I joked last night with Y that both mom and dad need some intensive individual, couple’s, and group therapy, in addition to support groups for each. But I was actually dead serious underneath the surface. This cannot go on. But try getting them both into a therapist’s office. They don’t listen to any of us. They’re like a pair of stubborn little children, seriously.
Now, I’m dealing with all these attachment and emotional issues with mom, and this happens, so it stirred up all those problems. To top it all off, during one of my afternoon naps today I dreamed I was having therapy with R and that for some obscure reason she gave me a ride in her white SUV (not that she has one in real life, but for some reason it was made really clear in the dream that she had a white SUV). She was kind of a mother-figure to some extent in the dream, or at least that’s how it felt. So, thinking all these things about mom and then dreaming of R didn’t exactly leave me feeling like the most stellar daughter.

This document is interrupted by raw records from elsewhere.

theorem State.useAck_keeps (a crdc : Nat) {m₀ : Nat} {u₀ s : State} (hk : Keeps m₀ u₀ s) (hm : Parts m₀ 524288 := by first | decide | exact Parts.sub (by assumption) (by decide)) : Keeps m₀ u₀ (State.useAck s a crdc) := by
  unfold State.useAck
  try extract_lets
  repeat' first
    | exact Parts.sub hm (by decide)
    | with_reducible exact hk
    | with_reducible exact Keeps.refl _ _
    | with_reducible apply State.updMlk_keeps
    | with_reducible apply Keeps.ite
    | with_reducible apply Keeps.iteSnd
    | with_reducible apply Keeps.iteFst
    | refine Keeps.sndOf (by assumption) ?_
    | refine Keeps.fstOf (by assumption) ?_
    | with_reducible assumption
    | with_reducible exact fun _ w => w
    | with_reducible (intro _)
    | split
    | extract_lets
    | dsimp +zetaDelta only

theorem State.askNak_keeps  {m₀ : Nat} {u₀ s : State} (hk : Keeps m₀ u₀ s) (hm : Parts m₀ 524288 := by first | decide | exact Parts.sub (by assumption) (by decide)) : Keeps m₀ u₀ (State.askNak s) := by
  unfold State.askNak
  try extract_lets
  repeat' first
    | exact Parts.sub hm (by decide)
    | with_reducible exact hk
    | with_reducible exact Keeps.refl _ _
    | with_reducible apply State.markRecov_keeps
    | with_reducible apply State.updMlk_keeps
    | with_reducible apply Keeps.ite
    | with_reducible apply Keeps.iteSnd
    | with_reducible apply Keeps.iteFst
    | refine Keeps.sndOf (by assumption) ?_
    | refine Keeps.fstOf (by assumption) ?_
    | with_reducible assumption
    | with_reducible exact fun _ w => w
    | with_reducible (intro _)
    | split
    | extract_lets
    | dsimp +zetaDelta only

theorem State.flitBad_keeps  {m₀ : Nat} {u₀ s : State} (hk : Keeps m₀ u₀ s) (hm : Parts m₀ 524289 := by first | decide | exact Parts.sub (by assumption) (by decide)) : Keeps m₀ u₀ (State.flitBad s) := by
  unfold State.flitBad
  try extract_lets
  repeat' first
    | exact Parts.sub hm (by decide)
    | with_reducible exact hk
    | with_reducible exact Keeps.refl _ _
    | with_reducible apply State.askNak_keeps
    | with_reducible apply State.count_keeps
    | with_reducible apply Keeps.ite
    | with_reducible apply Keeps.iteSnd
    | with_reducible apply Keeps.iteFst
    | refine Keeps.sndOf (by assumption) ?_
    | refine Keeps.fstOf (by assumption) ?_
    | with_reducible assumption
    | with_reducible exact fun _ w => w
    | with_reducible (intro _)
    | split
    | extract_lets
    | dsimp +zetaDelta only

theorem State.nakReplay_keeps (q : Nat) {m₀ : Nat} {u₀ s : State} (hk : Keeps m₀ u₀ s) (hm : Parts m₀ 2621965 := by first | decide | exact Parts.sub (by assumption) (by decide)) : Keeps m₀ u₀ (State.nakReplay s q) := by
  unfold State.nakReplay
  try extract_lets
  repeat' first
    | exact Parts.sub hm (by decide)
    | with_reducible exact hk
    | with_reducible exact Keeps.refl _ _
    | with_reducible apply State.askReplay_keeps
    | with_reducible apply Keeps.ite
    | with_reducible apply Keeps.iteSnd
    | with_reducible apply Keeps.iteFst
    | refine Keeps.sndOf (by assumption) ?_
    | refine Keeps.fstOf (by assumption) ?_
    | with_reducible assumption
    | with_reducible exact fun _ w => w
    | with_reducible (intro _)
    | split
    | extract_lets
    | dsimp +zetaDelta only

theorem State.flitIn_keeps (b : List Byte) {m₀ : Nat} {u₀ s : State} (hk : Keeps m₀ u₀ s) (hm : Parts m₀ 3670799 := by first | decide | exact Parts.sub (by assumption) (by decide)) : Keeps m₀ u₀ (State.flitIn s b) := by
  unfold State.flitIn
  try extract_lets
  repeat' first
    | exact Parts.sub hm (by decide)
    | with_reducible exact hk
    | with_reducible exact Keeps.refl _ _
    | with_reducible apply State.askNak_keeps
    | with_reducible apply State.flitBad_keeps
    | with_reducible apply State.linkProto_keeps
    | with_reducible apply State.nakReplay_keeps
    | with_reducible apply State.updMlk_keeps
    | with_reducible apply State.useAck_keeps
    | with_reducible apply Keeps.ite
    | with_reducible apply Keeps.iteSnd
    | with_reducible apply Keeps.iteFst
    | refine Keeps.sndOf (by assumption) ?_
    | refine Keeps.fstOf (by assumption) ?_
    | with_reducible assumption
    | with_reducible exact fun _ w => w
    | with_reducible (intro _)
    | split
    | extract_lets
    | dsimp +zetaDelta only

theorem State.comeUp_keeps  {m₀ : Nat} {u₀ s : State} (hk : Keeps m₀ u₀ s) (hm : Parts m₀ 2621965 := by first | decide | exact Parts.sub (by assumption) (by decide)) : Keeps m₀ u₀ (State.comeUp s) := by
  unfold State.comeUp
  try extract_lets
  repeat' first
    | exact Parts.sub hm (by decide)
    | with_reducible exact hk
    | with_reducible exact Keeps.refl _ _
    | with_reducible apply State.beginReplay_keeps
    | with_reducible apply State.event_keeps
    | with_reducible apply State.raise_keeps
    | with_reducible apply State.set_keeps
    | with_reducible apply State.setB_keeps
    | with_reducible apply State.updMlk_keeps
    | with_reducible apply Keeps.foldl
    | with_reducible apply Keeps.foldlFst
    | with_reducible apply Keeps.foldlSnd
    | with_reducible apply Keeps.ite
    | with_reducible apply Keeps.iteSnd
    | with_reducible apply Keeps.iteFst
    | refine Keeps.sndOf (by assumption) ?_
    | refine Keeps.fstOf (by assumption) ?_
    | with_reducible assumption
    | with_reducible exact fun _ w => w
    | with_reducible (intro _)
    | split
    | extract_lets
    | dsimp +zetaDelta only

theorem State.markers_keeps (missed : Nat) (reversed : Bool) {m₀ : Nat} {u s : State} (hk : Keeps m₀ u s) (hm : Parts m₀ 2654733 := by first | decide | exact Parts.sub (by assumption) (by decide)) :
    Keeps m₀ u (State.markers s missed reversed) := by
  unfold State.markers
  extract_lets lanes miss step s1 lost s2 t s3
  have k_s1 : Keeps m₀ u s1 := Keeps.foldl (fun t n => by
    unfold step
    split
    · exact State.updMlk_keeps (Keeps.refl _ t) _
    · exact State.setB_keeps (State.updMlk_keeps (Keeps.refl _ t) _) _ _) _ hk
  have k_s2 : Keeps m₀ u s2 := Keeps.foldl (fun t n => State.setB_keeps (Keeps.refl _ t) _ _) _ k_s1
  have k_t : Keeps m₀ u t := State.setB_keeps k_s2 _ _
  have k_s3 : Keeps m₀ u s3 := Keeps.ite (fun _ => Keeps.ite (fun _ => State.updMlk_keeps k_t _) fun _ => k_t) fun _ => k_s2
  clear_value s3 t s2 lost
  split
  · exact State.retrain_keeps _ k_s3
  · exact k_s3

theorem State.corrected_keeps (a : Nat) (ps : List Nat) {m₀ : Nat} {u₀ s : State} (hk : Keeps m₀ u₀ s) (hm : Parts m₀ 2621965 := by first | decide | exact Parts.sub (by assumption) (by decide)) : Keeps m₀ u₀ (State.corrected s a ps) := by
  unfold State.corrected
  try extract_lets
  repeat' first
    | exact Parts.sub hm (by decide)
    | with_reducible exact hk
    | with_reducible exact Keeps.refl _ _
    | with_reducible apply State.badLane_keeps
    | with_reducible apply State.count_keeps
    | with_reducible apply State.retrain_keeps
    | with_reducible apply State.updMlk_keeps
    | with_reducible apply Keeps.foldl
    | with_reducible apply Keeps.foldlFst
    | with_reducible apply Keeps.foldlSnd
    | with_reducible apply Keeps.ite
    | with_reducible apply Keeps.iteSnd
    | with_reducible apply Keeps.iteFst
    | refine Keeps.sndOf (by assumption) ?_
    | refine Keeps.fstOf (by assumption) ?_
    | with_reducible assumption
    | with_reducible exact fun _ w => w
    | with_reducible (intro _)
    | split
    | extract_lets
    | dsimp +zetaDelta only

theorem execLinkTrainingStart_keeps  {m₀ : Nat} {u₀ s : State} (hk : Keeps m₀ u₀ s) (hm : Parts m₀ 2671117 := by first | decide | exact Parts.sub (by assumption) (by decide)) : KeepsOut m₀ u₀ (execLinkTrainingStart s) := by
  unfold execLinkTrainingStart
  try extract_lets
  repeat' first
    | exact Parts.sub hm (by decide)
    | with_reducible exact hk
    | with_reducible exact Keeps.refl _ _
    | with_reducible apply State.eqStart_keeps
    | with_reducible apply State.set_keeps
    | with_reducible apply State.updMlk_keeps
    | with_reducible apply ok_keeps
    | with_reducible apply KeepsOut.next
    | with_reducible apply Keeps.ite
    | with_reducible apply KeepsOut.ite
    | with_reducible apply Keeps.iteSnd
    | with_reducible apply Keeps.iteFst
    | refine Keeps.sndOf (by assumption) ?_
    | refine Keeps.fstOf (by assumption) ?_
    | with_reducible assumption
    | with_reducible exact fun _ w => w
    | with_reducible (intro _)
    | split
    | extract_lets
    | dsimp +zetaDelta only

theorem execLinkEqualiseEnd_keeps (trained : BitVec 16) (pol : BitVec 16) {m₀ : Nat} {u₀ s : State} (hk : Keeps m₀ u₀ s) (hm : Parts m₀ 2671117 := by first | decide | exact Parts.sub (by assumption) (by decide)) : KeepsOut m₀ u₀ (execLinkEqualiseEnd trained pol s) := by
  unfold execLinkEqualiseEnd
  try extract_lets
  repeat' first
    | exact Parts.sub hm (by decide)
    | with_reducible exact hk
    | with_reducible exact Keeps.refl _ _
    | with_reducible apply State.enterAtt_keeps
    | with_reducible apply State.eqStart_keeps
    | with_reducible apply State.set_keeps
    | with_reducible apply State.setB_keeps
    | with_reducible apply State.updMlk_keeps
    | with_reducible apply ok_keeps
    | with_reducible apply Keeps.foldl
    | with_reducible apply Keeps.foldlFst
    | with_reducible apply Keeps.foldlSnd
    | with_reducible apply KeepsOut.next
    | with_reducible apply Keeps.ite
    | with_reducible apply KeepsOut.ite
    | with_reducible apply Keeps.iteSnd
    | with_reducible apply Keeps.iteFst
    | refine Keeps.sndOf (by assumption) ?_
    | refine Keeps.fstOf (by assumption) ?_
    | with_reducible assumption
    | with_reducible exact fun _ w => w
    | with_reducible (intro _)
    | split
    | extract_lets
    | dsimp +zetaDelta only

theorem execAttemptTimeout_keeps  {m₀ : Nat} {u₀ s : State} (hk : Keeps m₀ u₀ s) (hm : Parts m₀ 3670797 := by first | decide | exact Parts.sub (by assumption) (by decide)) : KeepsOut m₀ u₀ (execAttemptTimeout s) := by
  unfold execAttemptTimeout
  try extract_lets
  repeat' first
    | exact Parts.sub hm (by decide)
    | with_reducible exact hk
    | with_reducible exact Keeps.refl _ _
    | with_reducible apply State.badLane_keeps
    | with_reducible apply State.enterAtt_keeps
    | with_reducible apply State.linkDown_keeps
    | with_reducible apply State.updMlk_keeps
    | with_reducible apply ok_keeps
    | with_reducible apply Keeps.foldl
    | with_reducible apply Keeps.foldlFst
    | with_reducible apply Keeps.foldlSnd
    | with_reducible apply KeepsOut.next
    | with_reducible apply Keeps.ite
    | with_reducible apply KeepsOut.ite
    | with_reducible apply Keeps.iteSnd
    | with_reducible apply Keeps.iteFst
    | refine Keeps.sndOf (by assumption) ?_
    | refine Keeps.fstOf (by assumption) ?_
    | with_reducible assumption
    | with_reducible exact fun _ w => w
    | with_reducible (intro _)
    | split
    | extract_lets
    | dsimp +zetaDelta only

Then on top of that is the fact that I begin my pediatrics rotation next week. Back to med school….during dad’s recovery time. Not good at all.
And to think, I had an awesome appointment with G yesterday. I was feeling great….and then this happens. I’m willing to confront dad’s health issues head-on….but really, mom’s behaviors and mood aren’t helping any of us.
Oh, and I hadn’t mentioned this before, but because of the position they have to put dad in for the surgery and his ongoing back problems, there’s a risk of him being paralyzed from the waist down come the end of the surgery. Yeah, itty-bitty detail right there, but it was unavoidable. All I (and any of us) can do is cross my little fingers, do a rain dance, hold a rosary between my hands for the first time in years (not gonna happen)….and wish for the best.
I don’t know if I’m being naive, but I’m being optimistic and just trying to manage. I haven’t really realized it yet, but I’m scared shitless for the future….for all of it, for my dad, med school, my family, my mental health….everything.
I’ve learned a lot this year, and I’ve changed in so many ways…but this is by far my biggest challenge.